What can our planet teach us about saving it – and ourselves?
This subject has been the topic of Dr. Tony Barnosky’s research for years, and he will share his findings at his Chautauqua lecture on Thursday, Nov. 5, at Eastern Kentucky University. A professor of integrative biology, curator of the Museum of Paleontology and principal investigator of the Barnosky lab, all at the University of California, Berkeley, he will present “Dodging Extinction, Saving the Planet, Saving Ourselves” at 7:30 p.m. in O’Donnell Hall of the Whitlock Building. His talk, free and open to the public, also serves as the annual Bruce MacLaren Distinguished Lecture.

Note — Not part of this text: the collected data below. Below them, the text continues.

/-- The command ends the access at the port, which is then free, and no result comes of it. The requests that count at the grant are those of
u: the state with what the end itself does to them, and with the host's next access where one is presented (R161; log 32). -/
inductive PortFrees (s : State) : Instr → State → Prop where
  | fill (c : Cam) (a : Addr) (w : MWord) : s.port.cur = some ⟨.fill c, a, some w, none, true⟩ → s.bus.queue = [] → ShotQuiet s.shot →
    PortFrees s .directFillWriteEnd s
  | writeOut (c : Cam) (k : Bank) (a : Addr) (w : MWord) : s.port.cur = some ⟨.writeOut c k false, a, some w, none, true⟩ →
    s.bus.queue = [] → ShotQuiet s.shot → PortFrees s .writeOutWriteEnd s
  | control (c : Cam) (k : Bank) (a : Addr) (w : MWord) : s.port.cur = some ⟨.writeOut c k true, a, some w, none, true⟩ →
    s.bus.queue = [] → ShotQuiet s.shot →
    PortFrees s .writeOutWriteEnd { s with setp := { s.setp with writeOuts := s.setp.writeOuts.filter (·.cam != c) } }
  | capture (o : ShotOp) (a : Addr) (w : MWord) : s.port.cur = some ⟨.capture, a, some w, none, true⟩ → s.bus.queue = [] →
    ShotQuiet s.shot → s.shot.op = some o → o.written < 16 → PortFrees s .captureWriteEnd s
  | fetch (o : ShotOp) (a : Addr) (w : MWord) : s.port.cur = some ⟨.fetch, a, none, none, true⟩ → s.bus.queue = [] →
    ShotQuiet s.shot → s.shot.op = some o → o.words.length < 16 → wordOk w = true → (o.words = [] → w.data.getLsbD 15 = true) →
    PortFrees s (.fetchReadEnd (some w)) s
  | adoption (c : Cam) (a : Addr) (w : MWord) (ad : Adoption) : s.port.cur = some ⟨.adoption c, a, none, none, true⟩ →
    s.bus.queue = [] → ShotQuiet s.shot → (s.cam c).adoption = some ad → wordOk w = true →
    (adoptNext c (ad.taken ++ [some w.data])).isSome = true →
    PortFrees s (.adoptionReadEnd (some w))
      (withCam c { s.cam c with adoption := some { ad with taken := ad.taken ++ [some w.data] } } s)
  | loadRead (n : Nat) (a : Addr) (w : MWord) : n < 133 → s.port.cur = some ⟨.startupRead n, a, none, none, true⟩ →
    s.bus.queue = [] → ShotQuiet s.shot →
    PortFrees s (.startupReadEnd (some w)) { s with startup := if n = 132 then .writing 0 else .reading (n + 1) }
  | loadWrite (n : Nat) (a : Addr) (w : MWord) : n < 1616 → s.port.cur = some ⟨.startupWrite n, a, some w, none, true⟩ →
    s.bus.queue = [] → ShotQuiet s.shot → PortFrees s .startupWriteEnd { s with startup := .writing (n + 1) }
  | status (i : StatusItem) (a : Addr) (w : MWord) : s.port.cur = some ⟨.status i, a, some w, none, true⟩ → s.bus.queue = [] →
    ShotQuiet s.shot → PortFrees s .statusWriteEnd s
  | hostWrite (a : Addr) (w : MWord) (answer : Option MWord) : s.port.cur = some ⟨.host .nothing false, a, some w, none, true⟩ →
    LastHost s → ShotQuiet s.shot → PortFrees s (.hostAccessEnd answer) s
  | hostRead (a : Addr) (w : MWord) : s.port.cur = some ⟨.host .nothing false, a, none, none, true⟩ → LastHost s → ShotQuiet s.shot →
    wordOk w = true → PortFrees s (.hostAccessEnd (some w)) s
  | hostNext (a : Addr) (w : MWord) (answer : Option MWord) (off : Offset) : s.startup = .running →
    s.port.cur = some ⟨.host .nothing false, a, some w, none, true⟩ → s.bus.queue = [⟨addrOf s.base off, none⟩] → s.bus.held = none →
    s.bus.req = none → s.bus.staging = none → ShotQuiet s.shot →
    PortFrees s (.hostAccessEnd answer)
      { s with bus := { s.bus with req := some ⟨.host .nothing false, addrOf s.base off, none, none, true⟩ } }

/-- Read n of the load is of the word at an offset: the setting words, then the five words of each fence entry and of each zone entry (R164,
with the places of R172 and R173). -/
def LoadReads (n off : Nat) : Prop :=
  n < 13 ∧ off = n ∨ (∃ k < 5, ∃ e < 8, n = 13 + 5 * e + k ∧ off = 0x80 + 8 * e + k) ∨
    (∃ k < 5, ∃ e < 16, n = 53 + 5 * e + k ∧ off = 0x100 + 8 * e + k)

As a paleobiologist, Barnosky examines the fossil record in order to better understand what constitutes and causes mass extinctions and how this knowledge can help us assess current threats to biodiversity and generate solutions that can be employed before it is too late.
His work has studied how changes in the physical environment, such as climate change and mountain building, contribute to the evolution of mammal species and faunas at varying temporal and geographic scales. Field aspects of his work include collecting fossils that can be dated using various techniques and conducting lab analyses that utilize database and GIS systems to identify faunal changes through space and time. The faunal patterns are then compared with independently identified changes in the physical environment to test various evolutionary and biogeographic predictions.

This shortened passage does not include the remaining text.